Il était un point d'ancrage dans sa vie. Il avait été son mentor, son patron. Même s'il était sous ses ordres maintenant, il restait un repère. Et bien davantage. Ils avaient été amants. Ils étaient amis, si c'était le mot qui convenait. Quel que soit le terme, la définition, seul importait le lien existant entre eux. Il était dans sa vie, dans son cœur. Peu importait qu'ils aient rompu, qu'elle l'ait quitté. Elle l'avait aimé et même si leur relation actuelle était ambiguë à bien des égards, elle l'aimait toujours, quelle que soit la nature de cet attachement. Elle pouvait continuer sa route si elle le savait vivant, quelque part, même loin d'elle. Mais le savoir déchiqueté par l'explosion, réduit à quelques os calcinés, à quelques poignées de cendres diluées dans l'océan, était au-dessus de ses forces. Quelque chose craqua en elle. Mourut avec lui.

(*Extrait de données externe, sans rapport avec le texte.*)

/-- R32 to R46, R53: the register map; the bits of ID, CTRL, STATUS, CFG and BS_STAT; what every
other register reads; IRQ; and what a host's register read and its look at IRQ return. -/
def Obligations.RegisterMapAndLayouts : Prop :=
  ((List.range 19).map fun k => regAt (8 * k)) =
      [.id, .ctrl, .status, .cmd, .cfg, .srcAddr, .srcLen, .dstAddr, .dstCap, .cnt, .bsData] ++
        [.out0, .out1, .out2, .bswPos, .bsrPos, .bsrEnd, .bsStat, .qtabQ] ∧
    (∀ s : State, readReg .cmd s = 0#64 ∧ readReg .reserved s = 0#64 ∧
      readReg .srcAddr s = s.srcAddr ∧ readReg .srcLen s = s.srcLen ∧
      readReg .dstAddr s = s.dstAddr ∧ readReg .dstCap s = s.dstCap ∧ readReg .cnt s = s.cnt ∧
      readReg .bsData s = s.bsData ∧ readReg .out0 s = s.out0 ∧ readReg .out1 s = s.out1 ∧
      readReg .out2 s = s.out2 ∧ readReg .id s = s.idWord ∧ readReg .ctrl s = s.ctrlWord ∧
      readReg .status s = s.statusWord ∧ readReg .cfg s = s.cfgWord ∧
      readReg .bsStat s = s.bsStatWord) ∧
    (∀ s : State, readReg .bswPos s = BitVec.ofNat 64 (8 * s.wr.cnt + s.wr.nb.val) ∧
      readReg .bsrPos s = BitVec.ofNat 64 s.rd.pos ∧
      readReg .bsrEnd s = BitVec.ofNat 64 s.rd.stop ∧
      (readReg .qtabQ s).toNat = s.qtabQ.toNat) ∧
    (∀ (s : State) (k : Nat) (hk : k < 256), readReg (.freq ⟨k, hk⟩) s = s.freq[k] ∧
      (readReg (.clen ⟨k, hk⟩) s).toNat = s.clen[k].toNat) ∧
    (∀ (s : State) (k : Nat) (hk : k < 64),
      (readReg (.qtab ⟨k, hk⟩) s).toNat = s.qtab[k].toNat) ∧
    (∀ s : State, s.irq = true ↔ s.ien = true ∧ (s.done = true ∨ s.err = true)) ∧
    (∀ (s : State) (addr : Offset) rest, s.pending = none → addr.toNat < 0x01000000 →
      addr.toNat % 8 = 0 → HostActsNext s (.read 8 addr) rest →
      step s = .next { s with script := rest, busData := readReg (regAt addr.toNat) s }) ∧
    (∀ s rest, HostActsNext s .sampleIrq rest →
      step s = .next { s with script := rest, busData := if s.irq then 1#64 else 0#64 }) ∧
    (∀ k (hk : k < 256), regAt (0x800 + 8 * k) = .freq ⟨k, hk⟩ ∧
    regAt (0x1000 + 8 * k) = .clen ⟨k, hk⟩) ∧
    (∀ k (hk : k < 64), regAt (0x1800 + 8 * k) = .qtab ⟨k, hk⟩) ∧
    (∀ off, (0x098 ≤ off ∧ off < 0x800 ∨ 0x1A00 ≤ off) → regAt off = .reserved) ∧
    (∀ s : State, s.idWord.toNat = 0x43584231 + 2 ^ 32 + s.aw.val * 2 ^ 40) ∧
    (∀ s : State, s.ctrlWord.toNat = s.ien.toNat) ∧
    (∀ s : State, s.statusWord.toNat =
      s.pending.isSome.toNat + 2 * s.done.toNat + 4 * s.err.toNat + 8 * s.wbusy.toNat +
        2 ^ 8 * s.errCode.toNat + 2 ^ 16 * s.lastOp.toNat) ∧
    (∀ s : State, s.cfgWord.toNat = s.quality.toNat + 2 ^ 8 * s.mode.toNat) ∧
    ∀ s : State, s.bsStatWord.toNat =
      s.wr.isOpen.toNat + 2 * s.rd.isOpen.toNat + 2 ^ 8 * s.wr.pad.val

/-! ## Resets -/

/-- R352: a CTRL write with SRST set is accepted whether or not the engine is busy, aborts the
running command, gives every piece of state except BUF its reset value, and leaves every BUF byte
but the aborted command's output bytes (which bytes these are for the commands that the rule does
not name is the model's: assumptions 8 and 11). -/
def Obligations.SoftResetRestoresState : Prop :=
  ∀ s v rest, HostActsNext s (.write 8 0x008#32 v) rest → v.getLsbD 1 = true →
    ∃ t, step s = .next t ∧
      t = { State.resetWith s.aw with
        buf := t.buf, script := rest, busData := s.busData, draws := t.draws, power := s.power } ∧
      t.irq = false ∧ ∀ a, ¬AbortedByte s a → t.byteAt a = s.byteAt a

/-- R54, R350, R351: the values of the state after a power-on reset, and a power-on as a step: it
gives exactly these values, but for BUF, whose bytes are free anew (that power-on can come at any
step, and what it does to the model's own fields, is assumption 12). -/
def Obligations.ResetValues : Prop :=
  (∀ aw, readReg .ctrl (State.resetWith aw) = 0#64 ∧ readReg .status (State.resetWith aw) = 0#64 ∧
    readReg .cfg (State.resetWith aw) = 0x32#64 ∧
    (∀ off, 0x028 ≤ off → off ≤ 0x088 → readReg (regAt off) (State.resetWith aw) = 0#64) ∧
    readReg .qtabQ (State.resetWith aw) = 50#64 ∧
    (∀ i, readReg (.freq i) (State.resetWith aw) = 0#64) ∧
    (∀ i, readReg (.clen i) (State.resetWith aw) = 0#64) ∧
    (State.resetWith aw).qtab.toList.map BitVec.toNat =
      [8, 11, 10, 16, 24, 40, 51, 61] ++ [12, 12, 14, 19, 26, 58, 60, 55] ++
        [14, 13, 16, 24, 40, 57, 69, 56] ++ [14, 17, 22, 29, 51, 87, 80, 62] ++
        [18, 22, 37, 56, 68, 109, 103, 77] ++ [24, 35, 55, 64, 81, 104, 113, 92] ++
        [49, 64, 78, 87, 103, 121, 120, 101] ++ [72, 92, 95, 98, 112, 100, 103, 99] ∧
    (State.resetWith aw).wr = ⟨false, 0, 0, 0, 0#8, 0, 0⟩ ∧
    (State.resetWith aw).rd = ⟨false, 0, 0, 0, 0⟩ ∧ (State.resetWith aw).pending = none ∧
    (State.resetWith aw).irq = false) ∧
    readReg .id State.reset = 0x0000140143584231#64 ∧
    ∀ s rest, HostActsNext s .powerOn rest →
      step s = .next { State.resetWith s.aw with
        script := rest, busData := s.busData, draws := s.draws, power := s.power + 1 }

/-- R30 to R54: the invariants hold after reset. -/
def Obligations.ResetIsSafe : Prop := ∀ aw, (State.resetWith aw).Safe

/-! ## Every command -/

/-- R313, R362, R320: while the open streams lie in BUF, every command ends, with exactly one of
DONE and ERR; LASTOP, WBUSY and IEN keep their values and IRQ becomes IEN. -/
def Obligations.EveryCommandEnds : Prop :=
  ∀ i s, s.StreamsInBuf → ∃ t, exec i s = .next t ∧ t.pending = none ∧
    (t.done = true ∧ t.err = false ∧ t.errCode = 0#8 ∨
      t.done = false ∧ t.err = true ∧ t.errCode ≠ 0#8) ∧
    t.lastOp = s.lastOp ∧ t.wbusy = s.wbusy ∧ t.ien = s.ien ∧ t.irq = s.ien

Son visage était devenu un masque blême, sans expression aucune. Ses yeux étaient ternes, voilés. Elle ôta la sécurité du Sig. Son index commença doucement à presser la détente.

Labo d'Abby Sciuto, un peu plus tard

Elle allait et venait, faisant les cent pas à toute vitesse, traversant et retraversant le labo. Le lieu si familier, si totalement fait pour elle, lui était devenu étranger, hostile. Elle se débattait avec cet espace qui la cernait de toute part, l'enfermant dans un carcan oppressant, dont les limites lui comprimaient le dos, la poitrine et le ventre. La peur, à l'état pur. Elle prononçait des paroles incohérentes, un mot jaillissant soudain, plus fort que les autres. Elle se figea soudain au glissement des portes vitrées qui laissaient passer le Directeur Shepard.

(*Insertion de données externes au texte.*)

/-! ## State.openWriter (R144) -/

@[simp] theorem openWriter_aw (s : State) : (s.openWriter).aw = s.aw := rfl
@[simp] theorem openWriter_ien (s : State) : (s.openWriter).ien = s.ien := rfl
@[simp] theorem openWriter_done (s : State) : (s.openWriter).done = s.done := rfl
@[simp] theorem openWriter_err (s : State) : (s.openWriter).err = s.err := rfl
@[simp] theorem openWriter_wbusy (s : State) : (s.openWriter).wbusy = s.wbusy := rfl
@[simp] theorem openWriter_errCode (s : State) : (s.openWriter).errCode = s.errCode := rfl
@[simp] theorem openWriter_lastOp (s : State) : (s.openWriter).lastOp = s.lastOp := rfl
@[simp] theorem openWriter_quality (s : State) : (s.openWriter).quality = s.quality := rfl
@[simp] theorem openWriter_mode (s : State) : (s.openWriter).mode = s.mode := rfl
@[simp] theorem openWriter_srcAddr (s : State) : (s.openWriter).srcAddr = s.srcAddr := rfl
@[simp] theorem openWriter_srcLen (s : State) : (s.openWriter).srcLen = s.srcLen := rfl
@[simp] theorem openWriter_dstAddr (s : State) : (s.openWriter).dstAddr = s.dstAddr := rfl
@[simp] theorem openWriter_dstCap (s : State) : (s.openWriter).dstCap = s.dstCap := rfl
@[simp] theorem openWriter_cnt (s : State) : (s.openWriter).cnt = s.cnt := rfl
@[simp] theorem openWriter_bsData (s : State) : (s.openWriter).bsData = s.bsData := rfl
@[simp] theorem openWriter_out0 (s : State) : (s.openWriter).out0 = s.out0 := rfl
@[simp] theorem openWriter_out1 (s : State) : (s.openWriter).out1 = s.out1 := rfl
@[simp] theorem openWriter_out2 (s : State) : (s.openWriter).out2 = s.out2 := rfl
@[simp] theorem openWriter_qtabQ (s : State) : (s.openWriter).qtabQ = s.qtabQ := rfl
@[simp] theorem openWriter_freq (s : State) : (s.openWriter).freq = s.freq := rfl
@[simp] theorem openWriter_clen (s : State) : (s.openWriter).clen = s.clen := rfl
@[simp] theorem openWriter_qtab (s : State) : (s.openWriter).qtab = s.qtab := rfl
@[simp] theorem openWriter_wr (s : State) : (s.openWriter).wr = { s.wr with isOpen := true, base := s.dstAddr.toNat, cap := s.dstCap.toNat, cnt := 0, acc := 0#8, nb := 0 } := rfl
@[simp] theorem openWriter_rd (s : State) : (s.openWriter).rd = s.rd := rfl
@[simp] theorem openWriter_pending (s : State) : (s.openWriter).pending = s.pending := rfl
@[simp] theorem openWriter_buf (s : State) : (s.openWriter).buf = s.buf := rfl
@[simp] theorem openWriter_script (s : State) : (s.openWriter).script = s.script := rfl
@[simp] theorem openWriter_busData (s : State) : (s.openWriter).busData = s.busData := rfl
@[simp] theorem openWriter_draws (s : State) : (s.openWriter).draws = s.draws := rfl
@[simp] theorem openWriter_power (s : State) : (s.openWriter).power = s.power := rfl

/-! ## State.openReader (R147) -/

@[simp] theorem openReader_aw (s : State) (pad : Nat) : (s.openReader pad).aw = s.aw := rfl
@[simp] theorem openReader_ien (s : State) (pad : Nat) : (s.openReader pad).ien = s.ien := rfl
@[simp] theorem openReader_done (s : State) (pad : Nat) : (s.openReader pad).done = s.done := rfl
@[simp] theorem openReader_err (s : State) (pad : Nat) : (s.openReader pad).err = s.err := rfl
@[simp] theorem openReader_wbusy (s : State) (pad : Nat) : (s.openReader pad).wbusy = s.wbusy := rfl
@[simp] theorem openReader_errCode (s : State) (pad : Nat) : (s.openReader pad).errCode = s.errCode := rfl
@[simp] theorem openReader_lastOp (s : State) (pad : Nat) : (s.openReader pad).lastOp = s.lastOp := rfl
@[simp] theorem openReader_quality (s : State) (pad : Nat) : (s.openReader pad).quality = s.quality := rfl
@[simp] theorem openReader_mode (s : State) (pad : Nat) : (s.openReader pad).mode = s.mode := rfl
@[simp] theorem openReader_srcAddr (s : State) (pad : Nat) : (s.openReader pad).srcAddr = s.srcAddr := rfl
@[simp] theorem openReader_srcLen (s : State) (pad : Nat) : (s.openReader pad).srcLen = s.srcLen := rfl
@[simp] theorem openReader_dstAddr (s : State) (pad : Nat) : (s.openReader pad).dstAddr = s.dstAddr := rfl
@[simp] theorem openReader_dstCap (s : State) (pad : Nat) : (s.openReader pad).dstCap = s.dstCap := rfl
@[simp] theorem openReader_cnt (s : State) (pad : Nat) : (s.openReader pad).cnt = s.cnt := rfl
@[simp] theorem openReader_bsData (s : State) (pad : Nat) : (s.openReader pad).bsData = s.bsData := rfl
@[simp] theorem openReader_out0 (s : State) (pad : Nat) : (s.openReader pad).out0 = s.out0 := rfl
@[simp] theorem openReader_out1 (s : State) (pad : Nat) : (s.openReader pad).out1 = s.out1 := rfl
@[simp] theorem openReader_out2 (s : State) (pad : Nat) : (s.openReader pad).out2 = s.out2 := rfl
@[simp] theorem openReader_qtabQ (s : State) (pad : Nat) : (s.openReader pad).qtabQ = s.qtabQ := rfl
@[simp] theorem openReader_freq (s : State) (pad : Nat) : (s.openReader pad).freq = s.freq := rfl
@[simp] theorem openReader_clen (s : State) (pad : Nat) : (s.openReader pad).clen = s.clen := rfl
@[simp] theorem openReader_qtab (s : State) (pad : Nat) : (s.openReader pad).qtab = s.qtab := rfl
@[simp] theorem openReader_wr (s : State) (pad : Nat) : (s.openReader pad).wr = s.wr := rfl
@[simp] theorem openReader_rd (s : State) (pad : Nat) : (s.openReader pad).rd = { isOpen := true, base := s.srcAddr.toNat, len := s.srcLen.toNat, stop := 8 * s.srcLen.toNat - pad, pos := 0 } := rfl
@[simp] theorem openReader_pending (s : State) (pad : Nat) : (s.openReader pad).pending = s.pending := rfl
@[simp] theorem openReader_buf (s : State) (pad : Nat) : (s.openReader pad).buf = s.buf := rfl
@[simp] theorem openReader_script (s : State) (pad : Nat) : (s.openReader pad).script = s.script := rfl
@[simp] theorem openReader_busData (s : State) (pad : Nat) : (s.openReader pad).busData = s.busData := rfl
@[simp] theorem openReader_draws (s : State) (pad : Nat) : (s.openReader pad).draws = s.draws := rfl
@[simp] theorem openReader_power (s : State) (pad : Nat) : (s.openReader pad).power = s.power := rfl

/-! ## State.clearStatus (R35) -/

@[simp] theorem clearStatus_aw (s : State) (v : Word64) : (s.clearStatus v).aw = s.aw := rfl
@[simp] theorem clearStatus_ien (s : State) (v : Word64) : (s.clearStatus v).ien = s.ien := rfl
@[simp] theorem clearStatus_done (s : State) (v : Word64) : (s.clearStatus v).done = (s.done && !v.getLsbD 1) := rfl
@[simp] theorem clearStatus_err (s : State) (v : Word64) : (s.clearStatus v).err = (s.err && !v.getLsbD 2) := rfl
@[simp] theorem clearStatus_wbusy (s : State) (v : Word64) : (s.clearStatus v).wbusy = (s.wbusy && !v.getLsbD 3) := rfl
@[simp] theorem clearStatus_errCode (s : State) (v : Word64) : (s.clearStatus v).errCode = s.errCode := rfl
@[simp] theorem clearStatus_lastOp (s : State) (v : Word64) : (s.clearStatus v).lastOp = s.lastOp := rfl
@[simp] theorem clearStatus_quality (s : State) (v : Word64) : (s.clearStatus v).quality = s.quality := rfl
@[simp] theorem clearStatus_mode (s : State) (v : Word64) : (s.clearStatus v).mode = s.mode := rfl
@[simp] theorem clearStatus_srcAddr (s : State) (v : Word64) : (s.clearStatus v).srcAddr = s.srcAddr := rfl
@[simp] theorem clearStatus_srcLen (s : State) (v : Word64) : (s.clearStatus v).srcLen = s.srcLen := rfl
@[simp] theorem clearStatus_dstAddr (s : State) (v : Word64) : (s.clearStatus v).dstAddr = s.dstAddr := rfl
@[simp] theorem clearStatus_dstCap (s : State) (v : Word64) : (s.clearStatus v).dstCap = s.dstCap := rfl
@[simp] theorem clearStatus_cnt (s : State) (v : Word64) : (s.clearStatus v).cnt = s.cnt := rfl
@[simp] theorem clearStatus_bsData (s : State) (v : Word64) : (s.clearStatus v).bsData = s.bsData := rfl
@[simp] theorem clearStatus_out0 (s : State) (v : Word64) : (s.clearStatus v).out0 = s.out0 := rfl
@[simp] theorem clearStatus_out1 (s : State) (v : Word64) : (s.clearStatus v).out1 = s.out1 := rfl
@[simp] theorem clearStatus_out2 (s : State) (v : Word64) : (s.clearStatus v).out2 = s.out2 := rfl
@[simp] theorem clearStatus_qtabQ (s : State) (v : Word64) : (s.clearStatus v).qtabQ = s.qtabQ := rfl
@[simp] theorem clearStatus_freq (s : State) (v : Word64) : (s.clearStatus v).freq = s.freq := rfl
@[simp] theorem clearStatus_clen (s : State) (v : Word64) : (s.clearStatus v).clen = s.clen := rfl
@[simp] theorem clearStatus_qtab (s : State) (v : Word64) : (s.clearStatus v).qtab = s.qtab := rfl
@[simp] theorem clearStatus_wr (s : State) (v : Word64) : (s.clearStatus v).wr = s.wr := rfl
@[simp] theorem clearStatus_rd (s : State) (v : Word64) : (s.clearStatus v).rd = s.rd := rfl
@[simp] theorem clearStatus_pending (s : State) (v : Word64) : (s.clearStatus v).pending = s.pending := rfl
@[simp] theorem clearStatus_buf (s : State) (v : Word64) : (s.clearStatus v).buf = s.buf := rfl
@[simp] theorem clearStatus_script (s : State) (v : Word64) : (s.clearStatus v).script = s.script := rfl
@[simp] theorem clearStatus_busData (s : State) (v : Word64) : (s.clearStatus v).busData = s.busData := rfl
@[simp] theorem clearStatus_draws (s : State) (v : Word64) : (s.clearStatus v).draws = s.draws := rfl
@[simp] theorem clearStatus_power (s : State) (v : Word64) : (s.clearStatus v).power = s.power := rfl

- Des nouvelles ? Ils ont appelé ? Est-ce que le satellite... ?

Leurs regards se croisèrent.

- Non !

C'était un cri si primitif et pourtant si humain. Jenny Shepard encaissa le choc du corps contre le sien avec un soulagement désespéré. Serrer la jeune femme dans ses bras lui permettait enfin d'exprimer un peu de sa propre détresse. Si peu. Les mots à peine audibles franchirent avec peine sa gorge serrée.

- Le « Chimera » a explosé. La Navy l'a fait sauter.

Abby se sentait tomber, tomber. Sans fin. Vers un gouffre froid, sombre et sans fond. Elle chancela, ses genoux se dérobèrent. Jenny Shepard accompagna sa chute, s'agenouilla près d'elle. Elle lui en voulait presque des sanglots qui la secouaient violemment. Ses yeux à elle étaient secs. Pas d'apaisement à attendre. Juste le froid qui la gagnait petit à petit, inexorablement. Un instant, sa mémoire vint à son secours, elle sentit des bras autour d'elle, la réchauffer, la réconforter. L'impression, réelle mais si fugitive, s'enfuit, la laissant plus démunie encore. Vide. Juste habitée d'une haine farouche. Qu'elle ne pourrait jamais laver dans le sang des coupables.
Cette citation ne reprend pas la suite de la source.